- **Try it**:
If a line in the entries below holds the string "field", copy it.

- **Record extracts**:
-- ==== Sys2Proof/Syntax.lean ====
section
/-! DEFINITION. The instructions: one constructor for each row of opcode_table.json (30_encoding.md R94). Operands stand in
the order of the assembler's line (30_encoding.md R100); each has the width of its field (R70 to R73, R78). The entries of
which the spec describes no field but the selecting one carry the rest of the word whole (`rest`). -/

namespace Sys2Proof

/-- An instruction of the encoding maps at MIPS IV, or one of the five historic coprocessor 3 entries. -/
inductive Instr where
  -- Jumps and branches (40_jump_branch.md)
  /-- J: R117. -/
  | j (index : BitVec 26)
  /-- JAL: R118. -/
  | jal (index : BitVec 26)
  /-- BEQ: R121. -/
  | beq (rs rt : RegIdx) (offset : BitVec 16)
  /-- BNE: R122. -/
  | bne (rs rt : RegIdx) (offset : BitVec 16)
  /-- BLEZ: R123. -/
  | blez (rs : RegIdx) (offset : BitVec 16)
  /-- BGTZ: R124. -/
  | bgtz (rs : RegIdx) (offset : BitVec 16)
  /-- BEQL: R125. -/
  | beql (rs rt : RegIdx) (offset : BitVec 16)
  /-- BNEL: R126. -/
  | bnel (rs rt : RegIdx) (offset : BitVec 16)
  /-- BLEZL: R127. -/
  | blezl (rs : RegIdx) (offset : BitVec 16)
  /-- BGTZL: R128. -/
  | bgtzl (rs : RegIdx) (offset : BitVec 16)
  /-- JR: R119. -/
  | jr (rs : RegIdx)
  /-- JALR: R120. -/
  | jalr (rd rs : RegIdx)
  /-- BLTZ: R133. -/
  | bltz (rs : RegIdx) (offset : BitVec 16)
  /-- BGEZ: R134. -/
  | bgez (rs : RegIdx) (offset : BitVec 16)
  /-- BLTZL: R135. -/
  | bltzl (rs : RegIdx) (offset : BitVec 16)
  /-- BGEZL: R136. -/
  | bgezl (rs : RegIdx) (offset : BitVec 16)
  /-- BLTZAL: R129. -/
  | bltzal (rs : RegIdx) (offset : BitVec 16)
  /-- BGEZAL: R130. -/
  | bgezal (rs : RegIdx) (offset : BitVec 16)
  /-- BLTZALL: R131. -/
  | bltzall (rs : RegIdx) (offset : BitVec 16)
  /-- BGEZALL: R132. -/
  | bgezall (rs : RegIdx) (offset : BitVec 16)
  -- Immediate arithmetic and logic (41_alu_immediate.md)
  /-- ADDI: R144. -/
  | addi (rt rs : RegIdx) (imm : BitVec 16)
  /-- ADDIU: R145. -/
  | addiu (rt rs : RegIdx) (imm : BitVec 16)
  /-- SLTI: R146. -/
  | slti (rt rs : RegIdx) (imm : BitVec 16)
  /-- SLTIU: R147. -/
  | sltiu (rt rs : RegIdx) (imm : BitVec 16)
  /-- ANDI: R148. -/
  | andi (rt rs : RegIdx) (imm : BitVec 16)
  /-- ORI: R149. -/
  | ori (rt rs : RegIdx) (imm : BitVec 16)
  /-- XORI: R150. -/
  | xori (rt rs : RegIdx) (imm : BitVec 16)
  /-- LUI: R151. -/
  | lui (rt : RegIdx) (imm : BitVec 16)
  /-- DADDI: R152. -/
  | daddi (rt rs : RegIdx) (imm : BitVec 16)
  /-- DADDIU: R153. -/
  | daddiu (rt rs : RegIdx) (imm : BitVec 16)
  -- Loads and stores (42_load_store.md)
  /-- LDL: R174. -/
  | ldl (rt : RegIdx) (offset : BitVec 16) (base : RegIdx)
  /-- LDR: R175. -/
  | ldr (rt : RegIdx) (offset : BitVec 16) (base : RegIdx)
  /-- LB: R165. -/
  | lb (rt : RegIdx) (offset : BitVec 16) (base : RegIdx)
  /-- LH: R167. -/
  | lh (rt : RegIdx) (offset : BitVec 16) (base : RegIdx)
  /-- LWL: R172. -/
  | lwl (rt : RegIdx) (offset : BitVec 16) (base : RegIdx)
  /-- LW: R169. -/
  | lw (rt : RegIdx) (offset : BitVec 16) (base : RegIdx)
  /-- LBU: R166. -/
  | lbu (rt : RegIdx) (offset : BitVec 16) (base : RegIdx)
  /-- LHU: R168. -/
  | lhu (rt : RegIdx) (offset : BitVec 16) (base : RegIdx)
  /-- LWR: R173. -/
  | lwr (rt : RegIdx) (offset : BitVec 16) (base : RegIdx)
  /-- LWU: R170. -/
  | lwu (rt : RegIdx) (offset : BitVec 16) (base : RegIdx)
  /-- SB: R180. -/
  | sb (rt : RegIdx) (offset : BitVec 16) (base : RegIdx)
  /-- SH: R181. -/
  | sh (rt : RegIdx) (offset : BitVec 16) (base : RegIdx)
  /-- SWL: R176. -/
  | swl (rt : RegIdx) (offset : BitVec 16) (base : RegIdx)
  /-- SW: R182. -/
  | sw (rt : RegIdx) (offset : BitVec 16) (base : RegIdx)
  /-- SDL: R178. -/
  | sdl (rt : RegIdx) (offset : BitVec 16) (base : RegIdx)
  /-- SDR: R179. -/
  | sdr (rt : RegIdx) (offset : BitVec 16) (base : RegIdx)
  /-- SWR: R177. -/
  | swr (rt : RegIdx) (offset : BitVec 16) (base : RegIdx)
  /-- LD: R171. -/
  | ld (rt : RegIdx) (offset : BitVec 16) (base : RegIdx)
  /-- SD: R183. -/
  | sd (rt : RegIdx) (offset : BitVec 16) (base : RegIdx)
  -- Load linked, store conditional, prefetch, synchronise (43_atomic_prefetch_sync.md)
  /-- LL: R192. -/
  | ll (rt : RegIdx) (offset : BitVec 16) (base : RegIdx)
  /-- PREF: R197. -/
  | pref (hint : BitVec 5) (offset : BitVec 16) (base : RegIdx)
  /-- LLD: R193. -/
  | lld (rt : RegIdx) (offset : BitVec 16) (base : RegIdx)
  /-- SC: R194. -/
  | sc (rt : RegIdx) (offset : BitVec 16) (base : RegIdx)
  /-- SCD: R195. -/
  | scd (rt : RegIdx) (offset : BitVec 16) (base : RegIdx)
  /-- SYNC: R198. -/
  | sync
  -- Shifts (44_shift.md)
  /-- SLL: R203. -/
  | sll (rd rt : RegIdx) (sa : BitVec 5)
  /-- SRL: R204. -/
  | srl (rd rt : RegIdx) (sa : BitVec 5)
  /-- SRA: R205. -/
  | sra (rd rt : RegIdx) (sa : BitVec 5)
  /-- SLLV: R206. -/
  | sllv (rd rt rs : RegIdx)
  /-- SRLV: R207. -/
  | srlv (rd rt rs : RegIdx)
  /-- SRAV: R208. -/
  | srav (rd rt rs : RegIdx)
  /-- DSLLV: R215. -/
  | dsllv (rd rt rs : RegIdx)
  /-- DSRLV: R216. -/
  | dsrlv (rd rt rs : RegIdx)
  /-- DSRAV: R217. -/
  | dsrav (rd rt rs : RegIdx)
  /-- DSLL: R209. -/
  | dsll (rd rt : RegIdx) (sa : BitVec 5)
  /-- DSRL: R210. -/
  | dsrl (rd rt : RegIdx) (sa : BitVec 5)
  /-- DSRA: R211. -/
  | dsra (rd rt : RegIdx) (sa : BitVec 5)
  /-- DSLL32: R212. -/
  | dsll32 (rd rt : RegIdx) (sa : BitVec 5)
  /-- DSRL32: R213. -/
  | dsrl32 (rd rt : RegIdx) (sa : BitVec 5)
  /-- DSRA32: R214. -/
  | dsra32 (rd rt : RegIdx) (sa : BitVec 5)
  -- Register arithmetic, logic, compare, conditional move (45_alu_register.md)
  /-- MOVZ: R237. -/
  | movz (rd rs rt : RegIdx)
  /-- MOVN: R238. -/
  | movn (rd rs rt : RegIdx)
  /-- ADD: R223. -/
  | add (rd rs rt : RegIdx)
  /-- ADDU: R224. -/
  | addu (rd rs rt : RegIdx)
  /-- SUB: R225. -/
  | sub (rd rs rt : RegIdx)
  /-- SUBU: R226. -/
  | subu (rd rs rt : RegIdx)
  /-- AND: R231. -/
  | and_ (rd rs rt : RegIdx)
  /-- OR: R232. -/
  | or_ (rd rs rt : RegIdx)
  /-- XOR: R233. -/
  | xor_ (rd rs rt : RegIdx)
  /-- NOR: R234. -/
  | nor (rd rs rt : RegIdx)
  /-- SLT: R235. -/
  | slt (rd rs rt : RegIdx)
  /-- SLTU: R236. -/
  | sltu (rd rs rt : RegIdx)
  /-- DADD: R227. -/
  | dadd (rd rs rt : RegIdx)
  /-- DADDU: R228. -/
  | daddu (rd rs rt : RegIdx)
  /-- DSUB: R229. -/
  | dsub (rd rs rt : RegIdx)
  /-- DSUBU: R230. -/
  | dsubu (rd rs rt : RegIdx)
  -- Multiply, divide, HI and LO (46_muldiv.md)
  /-- MFHI: R245. -/
  | mfhi (rd : RegIdx)
  /-- MTHI: R246. -/
  | mthi (rs : RegIdx)
  /-- MFLO: R247. -/
  | mflo (rd : RegIdx)
  /-- MTLO: R248. -/
  | mtlo (rs : RegIdx)
  /-- MULT: R249. -/
  | mult (rs rt : RegIdx)
  /-- MULTU: R250. -/
  | multu (rs rt : RegIdx)
  /-- DIV: R251. -/
  | div (rs rt : RegIdx)
  /-- DIVU: R252. -/
  | divu (rs rt : RegIdx)
  /-- DMULT: R253. -/
  | dmult (rs rt : RegIdx)
  /-- DMULTU: R254. -/
  | dmultu (rs rt : RegIdx)
  /-- DDIV: R255. -/
  | ddiv (rs rt : RegIdx)
  /-- DDIVU: R256. -/
  | ddivu (rs rt : RegIdx)
  -- Traps, system call, breakpoint (47_trap_system.md)
  /-- SYSCALL: R276. -/
  | syscall (code : BitVec 20)
  /-- BREAK: R277. -/
  | break_ (code : BitVec 20)
  /-- TGE: R264. -/
  | tge (rs rt : RegIdx) (code : BitVec 10)
  /-- TGEU: R265. -/
  | tgeu (rs rt : RegIdx) (code : BitVec 10)
  /-- TLT: R266. -/
  | tlt (rs rt : RegIdx) (code : BitVec 10)
  /-- TLTU: R267. -/
  | tltu (rs rt : RegIdx) (code : BitVec 10)
  /-- TEQ: R268. -/
  | teq (rs rt : RegIdx) (code : BitVec 10)
  /-- TNE: R269. -/
  | tne (rs rt : RegIdx) (code : BitVec 10)
  /-- TGEI: R270. -/
  | tgei (rs : RegIdx) (imm : BitVec 16)
  /-- TGEIU: R271. -/
  | tgeiu (rs : RegIdx) (imm : BitVec 16)
  /-- TLTI: R272. -/
  | tlti (rs : RegIdx) (imm : BitVec 16)
  /-- TLTIU: R273. -/
  | tltiu (rs : RegIdx) (imm : BitVec 16)
  /-- TEQI: R274. -/
  | teqi (rs : RegIdx) (imm : BitVec 16)
  /-- TNEI: R275. -/
  | tnei (rs : RegIdx) (imm : BitVec 16)
  -- Non-CPU entries (48_non_cpu.md)
  /-- COP0: R282. -/
  | cop0 (rest : BitVec 26)
  /-- COP1: R283. -/
  | cop1 (rest : BitVec 26)
  /-- COP2: R284. -/
  | cop2 (rest : BitVec 26)
  /-- COP1X: R285. -/
  | cop1x (rest : BitVec 26)
  /-- rho: R293. -/
  | rho (rt : RegIdx) (offset : BitVec 16) (base : RegIdx)
  /-- LWC1: R287. -/
  | lwc1 (rt : RegIdx) (offset : BitVec 16) (base : RegIdx)
  /-- LWC2: R288. -/
  | lwc2 (rt : RegIdx) (offset : BitVec 16) (base : RegIdx)
  /-- LDC1: R291. -/
  | ldc1 (rt : RegIdx) (offset : BitVec 16) (base : RegIdx)
  /-- LDC2: R292. -/
  | ldc2 (rt : RegIdx) (offset : BitVec 16) (base : RegIdx)
  /-- SWC1: R289. -/
  | swc1 (rt : RegIdx) (offset : BitVec 16) (base : RegIdx)
  /-- SWC2: R290. -/
  | swc2 (rt : RegIdx) (offset : BitVec 16) (base : RegIdx)
  /-- SDC1: R294. -/
  | sdc1 (rt : RegIdx) (offset : BitVec 16) (base : RegIdx)
  /-- SDC2: R295. -/
  | sdc2 (rt : RegIdx) (offset : BitVec 16) (base : RegIdx)
  /-- MOVCI: R286. -/
  | movci (rest : BitVec 20)
  -- Reserved cells (30_encoding.md R90)
  /-- RESERVED_OP_011100: R90. -/
  | reservedOp011100 (rest : BitVec 26)
  /-- RESERVED_OP_011101: R90. -/
  | reservedOp011101 (rest : BitVec 26)
  /-- RESERVED_OP_011110: R90. -/
  | reservedOp011110 (rest : BitVec 26)
  /-- RESERVED_OP_011111: R90. -/
  | reservedOp011111 (rest : BitVec 26)
  /-- RESERVED_OP_111011: R90. -/
  | reservedOp111011 (rest : BitVec 26)
  /-- RESERVED_SPECIAL_000101: R90. -/
  | reservedSpecial000101 (rest : BitVec 20)
  /-- RESERVED_SPECIAL_001110: R90. -/
  | reservedSpecial001110 (rest : BitVec 20)
  /-- RESERVED_SPECIAL_010101: R90. -/
  | reservedSpecial010101 (rest : BitVec 20)
  /-- RESERVED_SPECIAL_101000: R90. -/
  | reservedSpecial101000 (rest : BitVec 20)
  /-- RESERVED_SPECIAL_101001: R90. -/
  | reservedSpecial101001 (rest : BitVec 20)
  /-- RESERVED_SPECIAL_110101: R90. -/
  | reservedSpecial110101 (rest : BitVec 20)
  /-- RESERVED_SPECIAL_110111: R90. -/
  | reservedSpecial110111 (rest : BitVec 20)
  /-- RESERVED_SPECIAL_111001: R90. -/
  | reservedSpecial111001 (rest : BitVec 20)
  /-- RESERVED_SPECIAL_111101: R90. -/
  | reservedSpecial111101 (rest : BitVec 20)
  /-- RESERVED_REGIMM_00100: R90. -/
  | reservedRegimm00100 (rs : RegIdx) (imm : BitVec 16)
  /-- RESERVED_REGIMM_00101: R90. -/
  | reservedRegimm00101 (rs : RegIdx) (imm : BitVec 16)
  /-- RESERVED_REGIMM_00110: R90. -/
  | reservedRegimm00110 (rs : RegIdx) (imm : BitVec 16)
  /-- RESERVED_REGIMM_00111: R90. -/
  | reservedRegimm00111 (rs : RegIdx) (imm : BitVec 16)
  /-- RESERVED_REGIMM_01101: R90. -/
  | reservedRegimm01101 (rs : RegIdx) (imm : BitVec 16)
  /-- RESERVED_REGIMM_01111: R90. -/
  | reservedRegimm01111 (rs : RegIdx) (imm : BitVec 16)
  /-- RESERVED_REGIMM_10100: R90. -/
  | reservedRegimm10100 (rs : RegIdx) (imm : BitVec 16)
  /-- RESERVED_REGIMM_10101: R90. -/
  | reservedRegimm10101 (rs : RegIdx) (imm : BitVec 16)
  /-- RESERVED_REGIMM_10110: R90. -/
  | reservedRegimm10110 (rs : RegIdx) (imm : BitVec 16)
  /-- RESERVED_REGIMM_10111: R90. -/
  | reservedRegimm10111 (rs : RegIdx) (imm : BitVec 16)
  /-- RESERVED_REGIMM_11000: R90. -/
  | reservedRegimm11000 (rs : RegIdx) (imm : BitVec 16)
  /-- RESERVED_REGIMM_11001: R90. -/
  | reservedRegimm11001 (rs : RegIdx) (imm : BitVec 16)
  /-- RESERVED_REGIMM_11010: R90. -/
  | reservedRegimm11010 (rs : RegIdx) (imm : BitVec 16)
  /-- RESERVED_REGIMM_11011: R90. -/
  | reservedRegimm11011 (rs : RegIdx) (imm : BitVec 16)
  /-- RESERVED_REGIMM_11100: R90. -/
  | reservedRegimm11100 (rs : RegIdx) (imm : BitVec 16)
  /-- RESERVED_REGIMM_11101: R90. -/
  | reservedRegimm11101 (rs : RegIdx) (imm : BitVec 16)
  /-- RESERVED_REGIMM_11110: R90. -/
  | reservedRegimm11110 (rs : RegIdx) (imm : BitVec 16)
  /-- RESERVED_REGIMM_11111: R90. -/
  | reservedRegimm11111 (rs : RegIdx) (imm : BitVec 16)
  -- Historic coprocessor 3 entries (48_non_cpu.md R296)
  /-- COP3: R296. -/
  | cop3 (rest : BitVec 26)
  /-- LWC3: R296. -/
  | lwc3 (rt : RegIdx) (offset : BitVec 16) (base : RegIdx)
  /-- SWC3: R296. -/
  | swc3 (rt : RegIdx) (offset : BitVec 16) (base : RegIdx)
  /-- LDC3: R296. -/
  | ldc3 (rt : RegIdx) (offset : BitVec 16) (base : RegIdx)
  /-- SDC3: R296. -/
  | sdc3 (rt : RegIdx) (offset : BitVec 16) (base : RegIdx)
deriving DecidableEq, Repr

end Sys2Proof
end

- **Answer to this problem**:
the order of the assembler's line (30_encoding.md R100); each has the width of its field (R70 to R73, R78). The entries of
which the spec describes no field but the selecting one carry the rest of the word whole (`rest`). -/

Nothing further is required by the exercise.